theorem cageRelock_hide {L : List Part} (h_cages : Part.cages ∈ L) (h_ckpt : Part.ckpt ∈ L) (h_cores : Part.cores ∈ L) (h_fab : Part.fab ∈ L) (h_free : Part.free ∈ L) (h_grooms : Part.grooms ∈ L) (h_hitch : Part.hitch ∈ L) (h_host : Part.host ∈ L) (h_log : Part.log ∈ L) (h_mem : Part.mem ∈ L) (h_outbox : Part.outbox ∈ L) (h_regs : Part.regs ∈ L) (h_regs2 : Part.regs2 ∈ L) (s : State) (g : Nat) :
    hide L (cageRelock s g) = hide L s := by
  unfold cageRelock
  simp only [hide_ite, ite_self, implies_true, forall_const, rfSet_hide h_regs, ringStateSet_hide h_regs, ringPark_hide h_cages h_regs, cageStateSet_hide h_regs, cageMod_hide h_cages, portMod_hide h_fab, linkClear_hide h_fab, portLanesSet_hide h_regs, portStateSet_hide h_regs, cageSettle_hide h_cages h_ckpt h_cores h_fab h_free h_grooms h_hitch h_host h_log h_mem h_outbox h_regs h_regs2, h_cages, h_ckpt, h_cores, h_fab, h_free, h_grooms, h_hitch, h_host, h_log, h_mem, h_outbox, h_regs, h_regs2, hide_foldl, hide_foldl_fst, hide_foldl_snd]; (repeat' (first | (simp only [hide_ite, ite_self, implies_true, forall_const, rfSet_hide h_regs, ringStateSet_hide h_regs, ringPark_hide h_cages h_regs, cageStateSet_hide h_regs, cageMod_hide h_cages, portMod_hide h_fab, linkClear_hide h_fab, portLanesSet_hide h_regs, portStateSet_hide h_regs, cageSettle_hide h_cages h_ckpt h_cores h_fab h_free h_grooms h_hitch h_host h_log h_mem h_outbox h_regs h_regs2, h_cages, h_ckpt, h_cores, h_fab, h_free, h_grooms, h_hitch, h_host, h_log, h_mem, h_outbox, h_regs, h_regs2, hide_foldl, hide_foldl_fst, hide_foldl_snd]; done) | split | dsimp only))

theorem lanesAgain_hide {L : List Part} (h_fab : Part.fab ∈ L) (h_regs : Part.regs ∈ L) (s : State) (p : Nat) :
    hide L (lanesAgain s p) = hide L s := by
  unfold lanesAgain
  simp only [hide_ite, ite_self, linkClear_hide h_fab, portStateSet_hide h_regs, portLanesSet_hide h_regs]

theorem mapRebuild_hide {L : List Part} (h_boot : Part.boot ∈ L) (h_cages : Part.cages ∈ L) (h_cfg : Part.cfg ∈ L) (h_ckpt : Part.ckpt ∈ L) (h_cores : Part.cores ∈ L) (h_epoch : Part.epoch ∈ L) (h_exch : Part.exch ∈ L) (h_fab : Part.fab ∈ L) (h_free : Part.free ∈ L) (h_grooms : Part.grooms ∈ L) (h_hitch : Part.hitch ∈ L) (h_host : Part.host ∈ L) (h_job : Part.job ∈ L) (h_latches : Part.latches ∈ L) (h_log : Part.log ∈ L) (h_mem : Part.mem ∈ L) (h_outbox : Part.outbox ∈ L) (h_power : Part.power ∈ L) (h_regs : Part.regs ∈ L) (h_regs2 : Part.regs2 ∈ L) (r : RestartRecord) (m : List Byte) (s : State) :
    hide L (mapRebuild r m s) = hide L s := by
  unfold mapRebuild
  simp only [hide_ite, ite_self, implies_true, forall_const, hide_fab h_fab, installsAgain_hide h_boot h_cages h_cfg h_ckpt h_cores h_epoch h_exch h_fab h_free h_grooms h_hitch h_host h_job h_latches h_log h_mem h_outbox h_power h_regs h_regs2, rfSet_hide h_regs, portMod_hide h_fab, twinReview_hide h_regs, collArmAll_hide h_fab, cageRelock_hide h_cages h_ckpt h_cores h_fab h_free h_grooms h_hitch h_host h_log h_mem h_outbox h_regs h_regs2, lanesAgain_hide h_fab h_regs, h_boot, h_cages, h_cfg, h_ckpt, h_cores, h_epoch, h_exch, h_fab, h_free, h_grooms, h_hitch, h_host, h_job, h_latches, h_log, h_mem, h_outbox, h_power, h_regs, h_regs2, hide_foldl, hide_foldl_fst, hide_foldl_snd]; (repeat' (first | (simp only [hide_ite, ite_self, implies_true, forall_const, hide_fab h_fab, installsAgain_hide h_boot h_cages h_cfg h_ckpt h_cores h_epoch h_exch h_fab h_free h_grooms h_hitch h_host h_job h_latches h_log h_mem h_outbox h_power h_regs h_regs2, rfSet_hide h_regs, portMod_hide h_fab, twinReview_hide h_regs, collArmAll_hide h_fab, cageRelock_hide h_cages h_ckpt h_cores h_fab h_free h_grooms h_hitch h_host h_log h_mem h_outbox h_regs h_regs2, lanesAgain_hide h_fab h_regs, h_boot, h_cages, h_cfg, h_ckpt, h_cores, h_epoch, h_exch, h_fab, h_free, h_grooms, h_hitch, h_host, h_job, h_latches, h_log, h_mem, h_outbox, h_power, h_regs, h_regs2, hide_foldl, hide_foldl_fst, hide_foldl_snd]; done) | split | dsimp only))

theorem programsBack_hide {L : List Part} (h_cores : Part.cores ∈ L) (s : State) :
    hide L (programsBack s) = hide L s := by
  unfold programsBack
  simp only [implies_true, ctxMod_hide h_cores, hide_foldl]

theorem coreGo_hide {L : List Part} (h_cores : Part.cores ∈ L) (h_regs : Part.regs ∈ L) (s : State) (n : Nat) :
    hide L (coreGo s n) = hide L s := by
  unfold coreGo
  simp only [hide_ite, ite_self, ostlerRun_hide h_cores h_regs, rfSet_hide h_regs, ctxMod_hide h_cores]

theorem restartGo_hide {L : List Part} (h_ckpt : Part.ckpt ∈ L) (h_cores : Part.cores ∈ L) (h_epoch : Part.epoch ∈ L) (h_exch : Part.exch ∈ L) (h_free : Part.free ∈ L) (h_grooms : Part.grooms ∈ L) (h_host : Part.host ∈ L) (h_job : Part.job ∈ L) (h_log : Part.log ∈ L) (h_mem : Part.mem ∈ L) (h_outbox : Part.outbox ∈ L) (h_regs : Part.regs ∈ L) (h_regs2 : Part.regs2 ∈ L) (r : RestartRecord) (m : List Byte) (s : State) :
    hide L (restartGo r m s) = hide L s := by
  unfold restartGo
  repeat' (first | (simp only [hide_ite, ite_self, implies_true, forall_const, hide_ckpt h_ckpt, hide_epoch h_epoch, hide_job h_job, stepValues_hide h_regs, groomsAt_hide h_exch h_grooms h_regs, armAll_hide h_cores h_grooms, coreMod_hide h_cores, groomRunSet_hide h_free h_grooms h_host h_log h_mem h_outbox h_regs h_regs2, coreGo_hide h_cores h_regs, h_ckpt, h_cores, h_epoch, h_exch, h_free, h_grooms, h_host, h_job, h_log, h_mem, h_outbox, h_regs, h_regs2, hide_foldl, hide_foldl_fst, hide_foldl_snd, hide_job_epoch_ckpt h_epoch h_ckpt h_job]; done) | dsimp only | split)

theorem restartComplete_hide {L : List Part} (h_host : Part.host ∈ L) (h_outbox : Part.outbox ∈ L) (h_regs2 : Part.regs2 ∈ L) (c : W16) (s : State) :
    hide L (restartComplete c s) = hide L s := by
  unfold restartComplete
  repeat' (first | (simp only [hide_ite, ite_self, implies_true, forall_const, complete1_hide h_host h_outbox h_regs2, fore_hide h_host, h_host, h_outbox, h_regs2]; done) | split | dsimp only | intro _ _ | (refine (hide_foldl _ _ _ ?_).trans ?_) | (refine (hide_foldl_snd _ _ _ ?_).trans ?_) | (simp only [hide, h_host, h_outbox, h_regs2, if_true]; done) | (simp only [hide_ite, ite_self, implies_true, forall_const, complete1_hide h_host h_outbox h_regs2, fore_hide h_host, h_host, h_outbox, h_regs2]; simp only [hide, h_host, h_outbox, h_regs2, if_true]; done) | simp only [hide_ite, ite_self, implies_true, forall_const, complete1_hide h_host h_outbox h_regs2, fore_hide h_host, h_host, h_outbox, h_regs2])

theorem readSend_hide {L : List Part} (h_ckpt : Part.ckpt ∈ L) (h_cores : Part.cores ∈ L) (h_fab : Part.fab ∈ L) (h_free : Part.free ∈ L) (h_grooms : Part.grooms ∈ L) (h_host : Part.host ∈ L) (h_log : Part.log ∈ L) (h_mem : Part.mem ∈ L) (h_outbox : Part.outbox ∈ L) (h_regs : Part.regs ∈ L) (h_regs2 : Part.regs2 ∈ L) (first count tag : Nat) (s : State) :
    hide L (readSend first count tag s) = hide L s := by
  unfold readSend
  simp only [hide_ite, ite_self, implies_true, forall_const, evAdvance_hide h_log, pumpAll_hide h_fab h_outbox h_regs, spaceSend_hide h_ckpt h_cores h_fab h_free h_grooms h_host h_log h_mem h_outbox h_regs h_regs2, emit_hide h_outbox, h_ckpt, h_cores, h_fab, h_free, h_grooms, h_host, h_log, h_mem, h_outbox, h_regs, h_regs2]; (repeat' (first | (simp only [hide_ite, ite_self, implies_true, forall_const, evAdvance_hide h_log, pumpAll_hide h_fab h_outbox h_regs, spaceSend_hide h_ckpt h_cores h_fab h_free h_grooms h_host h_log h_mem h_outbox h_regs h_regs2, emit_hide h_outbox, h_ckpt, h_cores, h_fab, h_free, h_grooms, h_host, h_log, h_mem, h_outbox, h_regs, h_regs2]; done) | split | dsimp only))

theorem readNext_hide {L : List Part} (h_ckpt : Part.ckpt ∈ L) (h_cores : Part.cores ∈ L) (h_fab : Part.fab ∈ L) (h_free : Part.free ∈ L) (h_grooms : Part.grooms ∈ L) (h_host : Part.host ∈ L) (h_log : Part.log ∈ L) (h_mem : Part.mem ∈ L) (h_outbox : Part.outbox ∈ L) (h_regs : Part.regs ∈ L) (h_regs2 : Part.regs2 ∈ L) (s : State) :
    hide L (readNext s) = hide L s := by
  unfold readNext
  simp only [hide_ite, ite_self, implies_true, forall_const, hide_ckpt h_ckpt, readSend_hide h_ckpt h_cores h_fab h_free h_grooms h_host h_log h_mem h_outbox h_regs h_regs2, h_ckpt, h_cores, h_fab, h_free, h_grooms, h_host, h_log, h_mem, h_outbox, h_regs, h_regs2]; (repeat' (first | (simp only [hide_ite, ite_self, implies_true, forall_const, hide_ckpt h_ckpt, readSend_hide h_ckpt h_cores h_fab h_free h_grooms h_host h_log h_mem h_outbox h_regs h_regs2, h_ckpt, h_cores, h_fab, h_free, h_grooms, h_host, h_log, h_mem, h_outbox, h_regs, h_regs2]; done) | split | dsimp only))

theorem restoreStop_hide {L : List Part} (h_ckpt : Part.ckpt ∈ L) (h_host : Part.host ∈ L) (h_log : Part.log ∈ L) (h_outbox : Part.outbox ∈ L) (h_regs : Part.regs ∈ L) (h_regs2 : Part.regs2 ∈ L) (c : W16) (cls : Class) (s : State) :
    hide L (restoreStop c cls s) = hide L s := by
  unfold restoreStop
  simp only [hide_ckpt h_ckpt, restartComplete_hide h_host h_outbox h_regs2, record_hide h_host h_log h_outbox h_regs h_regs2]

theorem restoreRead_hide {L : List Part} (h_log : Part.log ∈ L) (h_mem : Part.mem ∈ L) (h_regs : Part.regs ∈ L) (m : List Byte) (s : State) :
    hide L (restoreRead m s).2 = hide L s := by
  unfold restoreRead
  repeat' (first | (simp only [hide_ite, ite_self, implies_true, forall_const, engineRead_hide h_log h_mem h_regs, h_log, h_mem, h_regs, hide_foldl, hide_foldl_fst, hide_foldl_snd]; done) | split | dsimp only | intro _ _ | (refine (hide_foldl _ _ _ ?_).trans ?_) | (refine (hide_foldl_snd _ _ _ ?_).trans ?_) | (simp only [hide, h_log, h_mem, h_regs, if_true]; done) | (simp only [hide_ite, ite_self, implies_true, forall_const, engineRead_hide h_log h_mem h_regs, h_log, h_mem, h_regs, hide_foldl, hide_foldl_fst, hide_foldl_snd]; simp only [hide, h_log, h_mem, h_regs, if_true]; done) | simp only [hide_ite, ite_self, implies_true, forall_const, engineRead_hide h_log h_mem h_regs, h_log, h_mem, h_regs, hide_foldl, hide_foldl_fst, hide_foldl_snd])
++++++
AIM OF THE TASK:
Transcribe the records above exactly, from the opening line down to and including the line with "unfold cageRelock".

ANSWER BOX:
theorem cageRelock_hide {L : List Part} (h_cages : Part.cages ∈ L) (h_ckpt : Part.ckpt ∈ L) (h_cores : Part.cores ∈ L) (h_fab : Part.fab ∈ L) (h_free : Part.free ∈ L) (h_grooms : Part.grooms ∈ L) (h_hitch : Part.hitch ∈ L) (h_host : Part.host ∈ L) (h_log : Part.log ∈ L) (h_mem : Part.mem ∈ L) (h_outbox : Part.outbox ∈ L) (h_regs : Part.regs ∈ L) (h_regs2 : Part.regs2 ∈ L) (s : State) (g : Nat) :
    hide L (cageRelock s g) = hide L s := by
  unfold cageRelock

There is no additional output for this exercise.